Whiteboard | 04:54
Center-out: You've got to have a brain
Offering the right solution at the right time takes intelligence. Watch Don Schuerman explain how Center-out® business architecture uses a centralized, AI-powered "brain" to inform next-best actions that meet customer needs and empower agents – no matter when, where, or how a journey begins.
This is part 2 of the "Building a business architecture" video series. Watch part 2a: “The different forms and uses of the “brain.”
Transcript:
When you approach your business architecture from the center out, it means you avoid the mistakes of hard coding logic into each of your channels, creating disconnected experiences that are hard and expensive to change. It also means you avoid the mistake of starting at the bottom, trying to contort your product-centric systems and databases to reflect a customer journey that they really aren't agile enough to support.
Instead, a center-out business architecture starts in the center with your customer, most importantly with the outcomes that that customer is trying to achieve, and you map out the journey or what we call the micro journey, the elements of that larger journey that are tied directly to a specific outcome and get a customer there quickly and efficiently.
So how do you build this center-out business architecture? Well, it turns out one of the first things you need is a brain. You need computer intelligence that can operate across all your channels, make the decisions that help you actually satisfy your customer in a proactive, even preemptive way, and ensure that the work gets done efficiently and according to your rules and regulations, and that brain can take different forms. It might guide agents to the best way to troubleshoot a problem or assist a customer. It may consist of NLP, or natural language processing, which is able to take unstructured text, like an email or a document, and categorize it, pull out the customer intent, even pull out pieces of information like a name or an account number. It may take the form of business rules, which are absolutely essential for applying your rules and regulations and assuring that, if you're in a highly regulated industry, you're operating according to those policies, and that brain may take the form of predictive or adaptive analytics.
Predictive analytics is a form of machine learning where humans help mine the data to find patterns so that the system can make decisions. Adaptive analytics is machine learning that's self-learning, that operates on a feedback loop and optimizes over time, and you may pull those two together to drive what we call the next best action.
So how do you figure out in real time, across all channels what's the right conversation to have with a customer? Maybe recommend a new product, maybe help them with service, maybe simply say hello, but what's the action, the next best action that's going to drive the most value, both for the customer and for your business?
Now, in any architecture, you're gonna have multiple places where there's intelligence. There may be intelligence down in your ERP system. There may be some intelligence in your database. Heck, you may have a CRM system that is making batch calculations to figure out potential lifetime value of a customer, but what's important is that you have a brain that acts as the single arbitrator, pulling all that information together, and then going across all your different channels to ensure that, whenever you talk to a customer, you're having a consistent conversation and you're operating in real time based on the latest things that you know about them, and when you can do this, the results are incredible.
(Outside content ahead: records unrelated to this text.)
-- ==== Sys2Proof/Machine/Fetch.lean ====
section
/-! DEFINITION. The life of a command between its ring and its record (R37-R48, R54-R57, R106, R243-R248, R363): fetch,
dispatch, pre-emption, resumption and the ends of stream tasks. -/

namespace Sys2Proof.Machine

/-! Fetch (R37-R41, R54) -/

/-- Fetch of a ring is not stopped: the package works, the ring is enabled and neither stops, nor is parked, nor
halted. HOLD and QUIET fetch nothing (R443). -/
def fetchOn (h : Hw) (n : Nat) : Bool :=
  working h && h.pkg ≠ .hold && h.pkg ≠ .quiet && ringEnabled h n && !ringStopping h n && !ringParked h n &&
  !ringHalted h n

/-- A doorbell has announced a packet at SQ_CONS or beyond it (R37). A slot that a refetch series takes may lie beyond
the doorbell (R39). -/
def announced (h : Hw) (n : Nat) : Bool :=
  let d := ((ringAux h n).sqProd - sqCons h n).toNat
  decide (0 < d) && decide (d ≤ sqSize h n)

/-- Fetch of a ring goes on. -/
def mayFetch (h : Hw) (n : Nat) : Bool := fetchOn h n && announced h n

/-- The in-flight slot of the next command of a ring: the lowest free one; the last 1,024 only for PRIO_MAX 3 (R54).
DESIGN CHOICE (log 41): the manual does not say which free slot. -/
def pickSlot (h : Hw) (n : Nat) : Option Nat :=
  (List.range (if prioMax h n = 3 then 16384 else 15360)).find? fun s => (cmdAt h s).isNone

/-- Where the packet of a ring's consumer index lies (R37). -/
def packetAt (h : Hw) (n : Nat) : Nat := sqBase h n + (sqCons h n).toNat % sqSize h n * 512

/-- Reads submission memory of a ring. -/
def readSlot (h : Hw) (n a len : Nat) : (Option (List Byte) × Nat) × Hw :=
  ringRead h (ringWorld h n) (bit (ringCfg h n) 30) a len

/-- The consumer index and the lap advance (R38, R41). -/
def advanceSq (h : Hw) (n : Nat) : Hw :=
  let next := sqCons h n + 1
  let a := ringAux h n
  let lap := if next.toNat % sqSize h n = 0 then (if a.lap = 255 then 1 else a.lap + 1) else a.lap
  setReg (setRingAux h n { a with lap := lap, refetches := 0, mismatch := false }) (rRing n 0xC) next

/-- The completion ring that a packet's records go to, fixed at its fetch: its own ring's where CQ_TARGET fails step 2
(R48). DESIGN CHOICE (log 62): the same for a packet that step 1 refuses, where step 2 is not reached. -/
def cqOf (h : Hw) (n : Nat) (head : List Byte) : Nat :=
  let t := hTarget head
  if ringEnabled h t && ringWorld h t = ringWorld h n then t else n

/-- A command just fetched. -/
def newCmd (h : Hw) (n : Nat) (p : List Byte) : Cmd :=
  { ring := Fin.ofNat 64 n, order := h.nextOrder, packet := p, world := ringWorld h n, phase := .waiting,
    refused := false, empty := false, silent := false, status := 0, detail0 := 0, detail1 := 0, errRef := 0,
    step := 0, tiles := [], doneUnits := 0, written := 0, prePending := false, suspensions := 0, firstCause := 0,
    fault := none, member := 0, priv := [], wroteHost := false, peers := [], fenced := false, usedStacks := [],
    pins := [], flags := 0, tally := 0, key := [], inStep := false, shares := [], outs := [], undef := [],
    target := cqOf h n p, part := 0, serving := none, outRanges := [], buffer := [], segs := none, lost := [],
    leaves := [], heldAt := none, knows := [], computed := false, team := [] }
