/-- Where a ready command of a higher class needs what a running command holds, PREEMPTION runs the command to its
pre-emption point and, with units left and its progress saved, suspends it: it holds no tile and keeps its progress,
and owes its SUSPENDED record where its completion ring has no room. A pawn command, and one that is not yet at its
units, is suspended where it stands. RESUME of a suspended command with no fault outstanding, outside a live task,
with no command before it that waits for its pawns, and with a tile of its mask that is free for it where it holds
tiles, or a DMA engine where it moves data, makes it run again with its progress. (the model's reading of R51, R55,
R56, R57, R86, R363) -/
def Obligations.PreemptionAndResumption : Prop :=
  ∀ (slot : SlotId) (s : State) (c : Cmd), cmdAt s.hw slot.val = some c →
    (∀ (units : Nat) (by_ : SlotId) (b : Cmd), cmdAt s.hw by_.val = some b →
      working s.hw = true → slot ≠ by_ → hPrio c.packet < hPrio b.packet → isReady b = true →
      needs s.hw by_.val b slot.val c = true → stoppable s.hw slot.val c = true →
      let stops := fun (c2 : Cmd) => ∃ h' c', effect (.preemption slot units by_) s h' ∧
        cmdAt h' slot.val = some c' ∧ c'.phase = .suspended ∧ c'.tiles = [] ∧ c'.doneUnits = c2.doneUnits ∧
        c'.packet = c2.packet ∧ c'.prePending = true
      (∀ (w : Work) (h1 h2 h3 : Hw) (c2 c3 : Cmd), runOn (workOf slot.val c) s.hw = (.ok (some w), h1) →
        (if toPoint c units = 0 then (none, h1)
          else runSome slot.val w (toPoint c units) c (beginTiles slot.val c h1)) = (none, h2) →
        cmdAt h2 slot.val = some c2 → atPoint c2 = true → c2.doneUnits < w.units → runOn (w.save c2) h2 = (.ok (), h3) →
        cmdAt h3 slot.val = some c3 → stops c3) ∧
      (∀ r h1, runOn (workOf slot.val c) s.hw = (r, h1) → (∀ w, r ≠ .ok (some w)) → stops c)) ∧
    (working s.hw = true → c.phase = .suspended → c.fault = none → taskOf s.hw slot.val = none →
      outranked s.hw slot.val c = false →
      ((maskOff c.opcode).isSome = false ∨ ∃ t ∈ c.mask, tileOut s.hw t = false) →
      (holdsTiles c.opcode = true → ∃ t ∈ c.mask, tileFor s.hw slot.val c t = true) →
      (c.cls = 1 → ∃ t ∈ c.mask, engineFor s.hw slot.val c t = true) →
      ∃ h' c', effect (.resume slot) s h' ∧ cmdAt h' slot.val = some c' ∧ c'.phase = .running ∧
        c'.doneUnits = c.doneUnits ∧ c'.packet = c.packet ∧ h'.mem = s.hw.mem ∧
        (holdsTiles c.opcode = true → c'.tiles ≠ []))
Commonwealth Bank of Australia, or CBA, has a customer brain that they've deployed in a center-out architecture across 18 different channels. So that's things like their website, but that's also their branch, their contact center, their mobile app. They use that brain to drive 20 million customer decisions a day, figuring out, in real time, the right action, the right conversation to have, and that has helped them grow their net promoter score, which is sort of a customer satisfaction number, to be 12 points higher than their nearest competitor. That's the incredible result of a center-out business architecture with a brain.
Now, in order for that brain to be really effective, it needs two things. First, it needs context. It needs to understand where the customer is on their particular journey or micro journey, and next, it needs muscle, it needs automation, it needs the ability to get work done, and context and muscle demand case management. So that is what we will talk about next.